[Records from a data collection]
━━━━
-- ==== Sys2Proof/Machine/Dispatch.lean ====
section
/-! DEFINITION. The dispatch of a command to its meaning: one arm for each constructor. -/
namespace Sys2Proof.Machine

/-- The effect of one command on everything but the queue. -/
def exec (i : Instr) (s : State) : Host.Outcome State Fault Refusal :=
  match i with
  | .arm q => Sys2Proof.Machine.execArm q s
  | .castHeaderReadDone q res => Sys2Proof.Machine.execCastHeaderReadDone q res s
  | .prefillComplete q => Sys2Proof.Machine.execPrefillComplete q s
  | .start q => Sys2Proof.Machine.execStart q s
  | .abort q => Sys2Proof.Machine.execAbort q s
  | .clear q => Sys2Proof.Machine.execClear q s
  | .pause q => Sys2Proof.Machine.execPause q s
  | .resume q => Sys2Proof.Machine.execResume q s
  | .siteRetire q w bits => Sys2Proof.Machine.execSiteRetire q w bits s
  | .jumpReq q slot => Sys2Proof.Machine.execJumpReq q slot s
  | .strmWr q lo hi => Sys2Proof.Machine.execStrmWr q lo hi s
  | .markIdRead q path => Sys2Proof.Machine.execMarkIdRead q path s
  | .fetchComplete q what res n => Sys2Proof.Machine.execFetchComplete q what res n s
  | .autoResume q => Sys2Proof.Machine.execAutoResume q s
  | .fillVector q => Sys2Proof.Machine.execFillVector q s
  | .emit q => Sys2Proof.Machine.execEmit q s
  | .rpt q => Sys2Proof.Machine.execRpt q s
  | .loop q => Sys2Proof.Machine.execLoop q s
  | .endl q => Sys2Proof.Machine.execEndl q s
  | .call q => Sys2Proof.Machine.execCall q s
  | .ret q => Sys2Proof.Machine.execRet q s
  | .jmp q => Sys2Proof.Machine.execJmp q s
  | .jif q => Sys2Proof.Machine.execJif q s
  | .matchRun q => Sys2Proof.Machine.execMatchRun q s
  | .waitRun q => Sys2Proof.Machine.execWaitRun q s
  | .waitEnd q => Sys2Proof.Machine.execWaitEnd q s
  | .markRun q => Sys2Proof.Machine.execMarkRun q s
  | .tset q => Sys2Proof.Machine.execTset q s
  | .apg q => Sys2Proof.Machine.execApg q s
  | .smask q => Sys2Proof.Machine.execSmask q s
  | .align q => Sys2Proof.Machine.execAlign q s
  | .stop q => Sys2Proof.Machine.execStop q s
  | .alignRelease g => Sys2Proof.Machine.execAlignRelease g s
  | .alignTimeout g => Sys2Proof.Machine.execAlignTimeout g s
  | .arrive port g => Sys2Proof.Machine.execArrive port g s
  | .release port g t => Sys2Proof.Machine.execRelease port g t s
  | .cancel port g => Sys2Proof.Machine.execCancel port g s
  | .timeCompareFire u => Sys2Proof.Machine.execTimeCompareFire u s
  | .trigInEdge line rising => Sys2Proof.Machine.execTrigInEdge line rising s
  | .capCommit q obs => Sys2Proof.Machine.execCapCommit q obs s
  | .captureWriteComplete site res => Sys2Proof.Machine.execCaptureWriteComplete site res s
  | .tssTableWrite off lo hi => Sys2Proof.Machine.execTssTableWrite off lo hi s
  | .apgTableWrite off lo hi => Sys2Proof.Machine.execApgTableWrite off lo hi s
  | .push => Sys2Proof.Machine.execPush s
  | .closeBatch => Sys2Proof.Machine.execCloseBatch s
  | .discard => Sys2Proof.Machine.execDiscard s
  | .applyIdRead path => Sys2Proof.Machine.execApplyIdRead path s
  | .bankWake b => Sys2Proof.Machine.execBankWake b s
  | .bankSleep b => Sys2Proof.Machine.execBankSleep b s
  | .bankOff b => Sys2Proof.Machine.execBankOff b s
  | .bankStart b => Sys2Proof.Machine.execBankStart b s
  | .bankWakeDone b => Sys2Proof.Machine.execBankWakeDone b s
  | .bankPowerUpDone b => Sys2Proof.Machine.execBankPowerUpDone b s
  | .bankEntryEnd b => Sys2Proof.Machine.execBankEntryEnd b s
  | .calRelease t => Sys2Proof.Machine.execCalRelease t s
  | .triggerFire u => Sys2Proof.Machine.execTriggerFire u s
  | .pulseEnd line => Sys2Proof.Machine.execPulseEnd line s
  | .xtAssertEnd line => Sys2Proof.Machine.execXtAssertEnd line s
  | .holdoffEnd u => Sys2Proof.Machine.execHoldoffEnd u s
  | .unitArm u => Sys2Proof.Machine.execUnitArm u s
  | .unitEnable u => Sys2Proof.Machine.execUnitEnable u s
  | .force units => Sys2Proof.Machine.execForce units s
  | .flagSet flags => Sys2Proof.Machine.execFlagSet flags s
  | .flagClear flags => Sys2Proof.Machine.execFlagClear flags s
  | .dispatch => Sys2Proof.Machine.execDispatch s
  | .workBlockLoaded e res => Sys2Proof.Machine.execWorkBlockLoaded e res s
  | .add e => Sys2Proof.Machine.execAdd e s
  | .sub e => Sys2Proof.Machine.execSub e s
  | .andOp e => Sys2Proof.Machine.execAndOp e s
  | .orOp e => Sys2Proof.Machine.execOrOp e s
  | .xorOp e => Sys2Proof.Machine.execXorOp e s
  | .shl e => Sys2Proof.Machine.execShl e s
  | .shr e => Sys2Proof.Machine.execShr e s
  | .sar e => Sys2Proof.Machine.execSar e s
  | .mul e => Sys2Proof.Machine.execMul e s
  | .minOp e => Sys2Proof.Machine.execMinOp e s
  | .maxOp e => Sys2Proof.Machine.execMaxOp e s
  | .cmp e => Sys2Proof.Machine.execCmp e s
  | .popc e => Sys2Proof.Machine.execPopc e s
  | .ctz e => Sys2Proof.Machine.execCtz e s
  | .bitx e => Sys2Proof.Machine.execBitx e s
  | .ldi e => Sys2Proof.Machine.execLdi e s
  | .ldih e => Sys2Proof.Machine.execLdih e s
  | .br e => Sys2Proof.Machine.execBr e s
  | .weCall e => Sys2Proof.Machine.execWeCall e s
  | .weRet e => Sys2Proof.Machine.execWeRet e s
  | .djnz e => Sys2Proof.Machine.execDjnz e s
  | .ld e => Sys2Proof.Machine.execLd e s
  | .st e => Sys2Proof.Machine.execSt e s
  | .ldh e => Sys2Proof.Machine.execLdh e s
  | .sth e => Sys2Proof.Machine.execSth e s
  | .hrd e => Sys2Proof.Machine.execHrd e s
  | .hwr e => Sys2Proof.Machine.execHwr e s
  | .hwait e => Sys2Proof.Machine.execHwait e s
  | .doneTask e => Sys2Proof.Machine.execDoneTask e s
  | .post e => Sys2Proof.Machine.execPost e s
  | .weTime e => Sys2Proof.Machine.execWeTime e s
  | .bmscan e => Sys2Proof.Machine.execBmscan e s
  | .lcmust e => Sys2Proof.Machine.execLcmust e s
  | .cdec e => Sys2Proof.Machine.execCdec e s
  | .hbmTransferComplete e tag res => Sys2Proof.Machine.execHbmTransferComplete e tag res s
  | .watchdogExpiry e => Sys2Proof.Machine.execWatchdogExpiry e s
  | .taskTimeLimit x => Sys2Proof.Machine.execTaskTimeLimit x s
  | .controlStoreReloaded e => Sys2Proof.Machine.execControlStoreReloaded e s
  | .offline e off => Sys2Proof.Machine.execOffline e off s
  | .lmData e write path => Sys2Proof.Machine.execLmData e write path s
  | .csData e hi lo => Sys2Proof.Machine.execCsData e hi lo s
  | .copyRetry c => Sys2Proof.Machine.execCopyRetry c s
  | .copyComplete c res => Sys2Proof.Machine.execCopyComplete c res s
  | .copyLinkTimeout c => Sys2Proof.Machine.execCopyLinkTimeout c s
  | .submit p lo hi => Sys2Proof.Machine.execSubmit p lo hi s
  | .descriptorReadDone p res => Sys2Proof.Machine.execDescriptorReadDone p res s
  | .taskCancel => Sys2Proof.Machine.execTaskCancel s
  | .delayRelease td => Sys2Proof.Machine.execDelayRelease td s
  | .heldRelease t => Sys2Proof.Machine.execHeldRelease t s
  | .taskComplete x => Sys2Proof.Machine.execTaskComplete x s
  | .completionRecordWrite t => Sys2Proof.Machine.execCompletionRecordWrite t s
  | .streamArm m => Sys2Proof.Machine.execStreamArm m s
  | .streamArmAck m => Sys2Proof.Machine.execStreamArmAck m s
  | .streamStart m => Sys2Proof.Machine.execStreamStart m s
  | .streamStop m => Sys2Proof.Machine.execStreamStop m s
  | .streamClear m => Sys2Proof.Machine.execStreamClear m s
  | .resync k => Sys2Proof.Machine.execResync k s
  | .converterSwitch k => Sys2Proof.Machine.execConverterSwitch k s
  | .switchEffect k => Sys2Proof.Machine.execSwitchEffect k s
  | .streamFrame pl words crcOk => Sys2Proof.Machine.execStreamFrame pl words crcOk s
  | .msfOutputWrite k res => Sys2Proof.Machine.execMsfOutputWrite k res s
  | .swRetry k => Sys2Proof.Machine.execSwRetry k s
  | .sourceSampleOutput k => Sys2Proof.Machine.execSourceSampleOutput k s
  | .sampleFetchComplete k res => Sys2Proof.Machine.execSampleFetchComplete k res s
  | .swapReq k target fadeM1 => Sys2Proof.Machine.execSwapReq k target fadeM1 s
  | .coefData k v => Sys2Proof.Machine.execCoefData k v s
  | .timArm u => Sys2Proof.Machine.execTimArm u s
  | .timStart u => Sys2Proof.Machine.execTimStart u s
  | .timAbort u => Sys2Proof.Machine.execTimAbort u s
  | .timClear u => Sys2Proof.Machine.execTimClear u s
  | .timEdge u kind index rising tick vern => Sys2Proof.Machine.execTimEdge u kind index rising tick vern s
  | .timHoldoffEnd u src => Sys2Proof.Machine.execTimHoldoffEnd u src s
  | .timReady u => Sys2Proof.Machine.execTimReady u s
  | .shotTimeout u => Sys2Proof.Machine.execShotTimeout u s
  | .gateClose u => Sys2Proof.Machine.execGateClose u s
  | .timComplete u => Sys2Proof.Machine.execTimComplete u s
  | .timeLoad td => Sys2Proof.Machine.execTimeLoad td s
  | .pairSwitch td => Sys2Proof.Machine.execPairSwitch td s
  | .rephase => Sys2Proof.Machine.execRephase s
  | .syncPulse off => Sys2Proof.Machine.execSyncPulse off s
  | .ptmExchange td theta => Sys2Proof.Machine.execPtmExchange td theta s
  | .updateMissed td => Sys2Proof.Machine.execUpdateMissed td s
  | .ttSync port td t1 fine => Sys2Proof.Machine.execTtSync port td t1 fine s
  | .ttDreq port td fine => Sys2Proof.Machine.execTtDreq port td fine s
  | .ttDresp port td t4 => Sys2Proof.Machine.execTtDresp port td t4 s
  | .calRun => Sys2Proof.Machine.execCalRun s
  | .calAbort => Sys2Proof.Machine.execCalAbort s
  | .extData v => Sys2Proof.Machine.execExtData v s
  | .calMeasurementStart t => Sys2Proof.Machine.execCalMeasurementStart t s
  | .calMeasurementDone m temp resid => Sys2Proof.Machine.execCalMeasurementDone m temp resid s
  | .burn path => Sys2Proof.Machine.execBurn path s
  | .fuseWordProgrammed ok => Sys2Proof.Machine.execFuseWordProgrammed ok s
  | .bufData v => Sys2Proof.Machine.execBufData v s
  | .hbmRequest port addr owner => Sys2Proof.Machine.execHbmRequest port addr owner s
  | .or64 site res => Sys2Proof.Machine.execOr64 site res s
  | .addsat15 site res => Sys2Proof.Machine.execAddsat15 site res s
  | .requestIssue pc => Sys2Proof.Machine.execRequestIssue pc s
  | .hbmRequestComplete id res ce => Sys2Proof.Machine.execHbmRequestComplete id res ce s
  | .refresh pc => Sys2Proof.Machine.execRefresh pc s
  | .stackTempRead st temp => Sys2Proof.Machine.execStackTempRead st temp s
  | .selfRefreshEntry st => Sys2Proof.Machine.execSelfRefreshEntry st s
  | .scrub addr ce ue => Sys2Proof.Machine.execScrub addr ce ue s
  | .freqReq st rate => Sys2Proof.Machine.execFreqReq st rate s
  | .hbmTrainingStepEnd st rep => Sys2Proof.Machine.execHbmTrainingStepEnd st rep s
  | .pcFail pc => Sys2Proof.Machine.execPcFail pc s
  | .flitReceive port bytes => Sys2Proof.Machine.execFlitReceive port bytes s
  | .replayTimeout port => Sys2Proof.Machine.execReplayTimeout port s
  | .laneFailure port lane => Sys2Proof.Machine.execLaneFailure port lane s
  | .spareReq port mask => Sys2Proof.Machine.execSpareReq port mask s
  | .spareMarkEnd port => Sys2Proof.Machine.execSpareMarkEnd port s
  | .linkLost port => Sys2Proof.Machine.execLinkLost port s
  | .linkRestart l => Sys2Proof.Machine.execLinkRestart l s
  | .hello port verMax chipId => Sys2Proof.Machine.execHello port verMax chipId s
  | .trainingStepTimeout l => Sys2Proof.Machine.execTrainingStepTimeout l s
  | .absentProbe l => Sys2Proof.Machine.execAbsentProbe l s
  | .retrain l => Sys2Proof.Machine.execRetrain l s
  | .rateReq port rate => Sys2Proof.Machine.execRateReq port rate s
  | .mboxMessage port words => Sys2Proof.Machine.execMboxMessage port words s
  | .heartbeat pl => Sys2Proof.Machine.execHeartbeat pl s
  | .hbAck pl seq status crcOk => Sys2Proof.Machine.execHbAck pl seq status crcOk s
  | .heartbeatPauseEnd pl => Sys2Proof.Machine.execHeartbeatPauseEnd pl s
  | .ctrlResp pl seq crcOk => Sys2Proof.Machine.execCtrlResp pl seq crcOk s
  | .ctrlResend pl => Sys2Proof.Machine.execCtrlResend pl s
  | .desc pl d crcOk => Sys2Proof.Machine.execDesc pl d crcOk s
  | .updateFrame pl => Sys2Proof.Machine.execUpdateFrame pl s
  | .bar4Access off write len res => Sys2Proof.Machine.execBar4Access off write len res s
  | .bar4Retry => Sys2Proof.Machine.execBar4Retry s
  | .pcieLinkDown => Sys2Proof.Machine.execPcieLinkDown s
  | .pcieLinkUp width speed => Sys2Proof.Machine.execPcieLinkUp width speed s
  | .pcieReset => Sys2Proof.Machine.execPcieReset s
  | .registerWrite bar2 addr lo hi path => Sys2Proof.Machine.execRegisterWrite bar2 addr lo hi path s
  | .lowWordRead bar2 addr path => Sys2Proof.Machine.execLowWordRead bar2 addr path s
  | .pageSoftReset page => Sys2Proof.Machine.execPageSoftReset page s
  | .freeze page on => Sys2Proof.Machine.execFreeze page on s
  | .errorClear page => Sys2Proof.Machine.execErrorClear page s
  | .evtRawClear page bits => Sys2Proof.Machine.execEvtRawClear page bits s
  | .evtMaskWrite page v => Sys2Proof.Machine.execEvtMaskWrite page v s
  | .powerOnReset => Sys2Proof.Machine.execPowerOnReset s
  | .chipReset key => Sys2Proof.Machine.execChipReset key s
  | .resetN => Sys2Proof.Machine.execResetN s
  | .railFault rail => Sys2Proof.Machine.execRailFault rail s
  | .mgtWatchdog => Sys2Proof.Machine.execMgtWatchdog s
  | .refclkLoss => Sys2Proof.Machine.execRefclkLoss s
  | .refclkDetect => Sys2Proof.Machine.execRefclkDetect s
  | .bootDone => Sys2Proof.Machine.execBootDone s
  | .tempWarn temp => Sys2Proof.Machine.execTempWarn temp s
  | .doorbell => Sys2Proof.Machine.execDoorbell s
  | .mboxAck => Sys2Proof.Machine.execMboxAck s
  | .versions => Sys2Proof.Machine.execVersions s
  | .temps => Sys2Proof.Machine.execTemps s
  | .updOpen => Sys2Proof.Machine.execUpdOpen s
  | .updData => Sys2Proof.Machine.execUpdData s
  | .updCommit => Sys2Proof.Machine.execUpdCommit s
  | .updAbort => Sys2Proof.Machine.execUpdAbort s
  | .updPin => Sys2Proof.Machine.execUpdPin s
  | .updStatus => Sys2Proof.Machine.execUpdStatus s
  | .epochBump => Sys2Proof.Machine.execEpochBump s
  | .revoke => Sys2Proof.Machine.execRevoke s
  | .fuseBuf => Sys2Proof.Machine.execFuseBuf s
  | .fuseBurn => Sys2Proof.Machine.execFuseBurn s
  | .sessionTimeout => Sys2Proof.Machine.execSessionTimeout s
  | .linkTrainingStepEnd l fom partner => Sys2Proof.Machine.execLinkTrainingStepEnd l fom partner s
  | .receiverLossOfLock pl => Sys2Proof.Machine.execReceiverLossOfLock pl s
  | .vqpsLoss => Sys2Proof.Machine.execVqpsLoss s
  | .railPowerGood rail => Sys2Proof.Machine.execRailPowerGood rail s
  | .resetNRelease => Sys2Proof.Machine.execResetNRelease s
  | .vddAuxLoss => Sys2Proof.Machine.execVddAuxLoss s
  | .pllStop => Sys2Proof.Machine.execPllStop s
  | .selfRefreshExit st => Sys2Proof.Machine.execSelfRefreshExit st s
  | .flashProgramComplete ok => Sys2Proof.Machine.execFlashProgramComplete ok s
  | .ttSyncSend port td => Sys2Proof.Machine.execTtSyncSend port td s
  | .fwReady => Sys2Proof.Machine.execFwReady s

end Sys2Proof.Machine
end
━━━━
TASK TO CARRY OUT – Using the entries above, quote each line verbatim from the first through the line that contains "Sys2Proof.Machine.execCastHeaderReadDone q res s".

ANSWER –
-- ==== Sys2Proof/Machine/Dispatch.lean ====
section
/-! DEFINITION. The dispatch of a command to its meaning: one arm for each constructor. -/
namespace Sys2Proof.Machine

/-- The effect of one command on everything but the queue. -/
def exec (i : Instr) (s : State) : Host.Outcome State Fault Refusal :=
  match i with
  | .arm q => Sys2Proof.Machine.execArm q s
  | .castHeaderReadDone q res => Sys2Proof.Machine.execCastHeaderReadDone q res s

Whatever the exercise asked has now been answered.